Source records
--------------------------------
/-! ## What arrives on ports -/

/-- The class and queue of an item that is no fragment for merging (R183, R184). -/
def plainClass (w : PWord) : Cls :=
  if w.poison then .control
  else match wget w.w 60 4 with
    | 7 => .control | 6 => .housekeeping | _ => .monitoring

/-- The key of a fragment for merging: word 0 intact, TYPE 0x2 or 0x4 with LATE = 0. -/
def mergeKeyOf (w : PWord) : Option MergeKey :=
  if w.poison then none
  else if wget w.w 60 4 = 2 ∧ wget w.w 6 1 = 0 then some (.frame (BitVec.ofNat 32 (wget w.w 28 32)))
  else if wget w.w 60 4 = 4 ∧ wget w.w 5 1 = 0 then
    some (.event (BitVec.ofNat 2 (wget w.w 10 2)) (BitVec.ofNat 32 (wget w.w 28 32)))
  else none

/-- A duplicate is counted at its port (R531). -/
def State.countDup (s : State) (p : Nat) : State := if p < 16 then s.inc (R.pairDup p) else s.inc (R.protoErr p)

/-- The entry of an open context that a fragment on port `p` would take is PRESENT or being stored (R531); after a change of
grant of a child pair, so is one of a closed event context (R306). -/
def State.duplicate (s : State) (p : Nat) (k : MergeKey) : Bool :=
  (match s.ctx k with
  | some c => c.entries.any fun e => s.entryIs p e && (e.st = .present || e.st = .storing)
  | none => false) ||
  (match (s.pairMate p) with
  | some q => decide (1 < s.getF (R.grantEpoch p)) && s.pool.closedEvents.any fun e => e.1 = k &&
      (e.2.any fun n => s.childNode p = some n || s.childNode q = some n)
  | none => false)

def State.setAsm (s : State) (p : Nat) (a : Asm) : State := { s with pool := { s.pool with asms := Tab.set {} s.pool.asms p a } }

/-- An item from a port begins in queue `q` with its first slot, or is dropped (R185, R190). False where it must wait for the slot
(R312). -/
def State.beginArrival (s : State) (p q : Nat) (cls : Cls) (key : Option MergeKey) (hidden late : Bool) : Bool × State :=
  let s := if s.canGrow q then s else s.checkQueue q
  let id := s.pool.nextItem
  let mine (s : State) (st : EntryState) (item : Option Nat) : State :=
    match key with
    | some k => if 32 ≤ q then s.modCtx k fun c => c.modEntries (s.entryIs p) fun e => { e with st := st, item := item } else s
    | none => s
  match State.growItem 2 ((s.newItem q cls).modItem id fun i => { i with key := key, hidden := hidden, src := some p }) id 1 with
  | (.done, s) => (true, ((mine s .storing (some id)).setAsm p { item := some id, active := true, late := late, ctx := key }).throttleUpdate)
  | (.full, s) => (true, mine (((s.freeItem id).countLost q 1).setAsm p { active := true, late := late, ctx := key }) .lost none)
  | (.waits, s) => (false, s.freeItem id)

/-- The first word of an item from a port reaches the write stage (R184, R196-R202, R531). False where it must wait. A fragment that comes
with LATE = 1 has no merge key and goes to OUTPUT, past the directory like any other (`State.lastWord`; R38, R40; assumption 130). -/
def State.firstWord (s : State) (p : Nat) (w : PWord) : Bool × State :=
  match mergeKeyOf w with
  | none => s.beginArrival p 0 (plainClass w) none false false
  | some k =>
    let cls : Cls := if keyIsEvent k then .triggered else .streaming
    if ¬ s.merges k then s.beginArrival p 0 cls (some k) true false
    else if s.duplicate p k then (true, (s.countDup p).setAsm p { active := true })
    else
      let shut : Bool := match s.ctx k with | some c => c.closing | none => false
      if s.isLate k ∨ shut then
        let r := s.beginArrival p 1 cls (some k) false true
        if r.1 ∧ p < 16 then (true, r.2.inc (R.childLate p)) else r
      else
        let o := s.openCtx k
        let s := o.2
        if ¬ o.1 then o
        else match s.ctx k with
        | none => (true, s.setAsm p { active := true })
        | some c =>
          match c.entries.find? (s.entryIs p) with
          | none => (true, s.setAsm p { active := true })
          | some e =>
            if e.st = .lost ∧ ¬ e.lostByLink then (true, s.setAsm p { active := true })
            else s.beginArrival p (32 + c.index) cls (some k) false false
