-- ==== Sys2Proof/Machine/Host.lean ====
section
/-! DEFINITION. The PCI Express host interface: DMA_ITEM_WRITE to PTM_DIALOG (R341-R360). -/

namespace Sys2Proof.Machine

/-- DMA_ITEM_WRITE (R174, R175, R177, R182, R207, R235, R250, R343, R349, R353). An item is begun once the ring takes a word of it. -/
def execDmaItemWrite (s : State) : Res :=
  .next (
    let v := s.reader .dma
    match v.item with
    | none => s
    | some id =>
      if ¬ s.hostOpen ∨ ¬ s.ringEn v.ring ∨ s.transfersWait then s
      else if ¬ s.ringLoose v.ring ∧ s.ringFree v.ring < v.written + 8 then s.dmaWaits v.ring (!s.ringBusy v.ring)
      else
        let t := s.dmaBegin
        if (t.reader .dma).item.isSome then t.dmaWrite id else t)

/-- RING_WRITEBACK (R343, R350, R352, R360). -/
def execRingWriteback (ring : Fin 8) (s : State) : Res :=
  .next (
    let n := ring.val
    if s.hostOpen ∧ Tab.get false s.host.wbDue n then
      let count := Tab.get 0 s.host.wbCount n + 1
      let w : Word := BitVec.ofNat 64 (s.ringHead n + count.toNat * 2 ^ 32)
      let s := (s.sendWrite false (s.ringWb n, 8)).hostPut n true (s.ringWb n) w
      let s := { s with host := { s.host with wbCount := Tab.set 0 s.host.wbCount n count,
                                              wbDue := Tab.set false s.host.wbDue n false } }
      if (s.ringReg n 0x10).getLsbD 1 then s.ringSignal n else s
    else s)

/-- MSIX_HOLDOFF_END (R352). -/
def execMsixHoldoffEnd (ring : Fin 8) (s : State) : Res :=
  .next (if Tab.get false s.host.holdPending ring.val then s.ringSignal ring.val else s)

/-- RING_ENABLE (R348, R353, R360): a host write of RING_CTLn. -/
def execRingEnable (ring : Fin 8) (value : BitVec 32) (s : State) : Res :=
  .next (if s.barOpen then s.writeCtl ring.val value else s)

/-- RING_TAIL_WRITE (R348, R350, R360). -/
def execRingTailWrite (ring : Fin 8) (value : BitVec 32) (s : State) : Res :=
  .next (if s.barOpen then s.writeTail ring.val value else s)

/-- BAR_ACCESS (R346, R357): writes that are discarded, reads that do not complete, and reads of plain registers and of BAR2. -/
def execBarAccess (access : BarAccess) (s : State) : Res :=
  .next (
    if ¬ s.barOpen then s
    else if access.write then
      if access.poisoned then s.emit .poisonedTlp
      else if access.bar2 ∨ ¬ s.accessOk access then s.badAccess else s
    else if ¬ s.accessOk access then s.badAccess.emit .unsupported
    else if access.bar2 then
      let r := s.bar2Read access
      r.2.emit (.barRead (r.1.map Prod.fst) (r.1.map Prod.snd))
    else match s.barData access with
      | some ws => s.emit (.barRead (ws.flatMap fun w => leBytes 4 w.toNat) (ws.flatMap fun _ => List.replicate 4 false))
      | none => s)

/-- REGISTER_WRITE (R16, R346): a 4 B or 8 B write to BAR0 registers without a command of their own. -/
def execRegisterWrite (offset : BitVec 16) (wide : Bool) (value : BitVec 64) (s : State) : Res :=
  .next (
    let off := offset.toNat
    let lo := BitVec.ofNat 32 value.toNat
    let hi := BitVec.ofNat 32 (value.toNat / 2 ^ 32)
    if ¬ s.barOpen ∨ off < 0x2000 then s
    else if off % (if wide then 8 else 4) ≠ 0 then s.badAccess
    else
      let s := s.writeReg off lo
      if wide then s.writeReg (off + 4) hi else s)

/-- APERTURE_READ (R324, R357, R358): `count` words of 4 B from a 4 B aligned offset of the aperture, at most the Max Payload Size. -/
def execApertureRead (offset : BitVec 23) (count : Nat) (upsets : List (BitVec 152)) (s : State) : Res :=
  .next (
    let off := offset.toNat
    if ¬ s.barOpen then s
    else if off % 4 ≠ 0 ∨ count = 0 ∨ s.maxPayload < 4 * count ∨ 0x800000 < off + 4 * count then s.badAccess.emit .unsupported
    else
      let r := s.apertureData off (4 * count) upsets
      r.2.emit (.barRead (r.1.map Prod.fst) (r.1.map Prod.snd)))

/-- The master time of a response for the instant at which the node received it: the time that it gives, with the propagation delay that it
reports added (R355; assumption 169). -/
def ptmMasterTime (r : PtmResponse) : BitVec 64 := r.time + r.delay.zeroExtend 64

/-- PTM_DIALOG (R355): a completed dialog forms a correspondence pair once the coarse time is loaded. -/
def execPtmDialog (master : PtmResponse) (fine : BitVec 13) (s : State) : Res :=
  .next (
    if s.barOpen ∧ s.host.control.ptm ∧ s.loaded then
      let s := { s with host := { s.host with ptmMaster := ptmMasterTime master, ptmStamp := mkStamp s.time.coarse fine } }
      (s.incWrap R.ptmSeq 1).msix 13
    else s)

end Sys2Proof.Machine
end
--------------------------------
■ Task brief ■
Give again exactly, and only, the lines above starting at the one with "(.full, s) =>" and ending at the one with "(false, s.freeItem id)".

■ Answer space ■
  | (.full, s) => (true, mine (((s.freeItem id).countLost q 1).setAsm p { active := true, late := late, ctx := key }) .lost none)
  | (.waits, s) => (false, s.freeItem id)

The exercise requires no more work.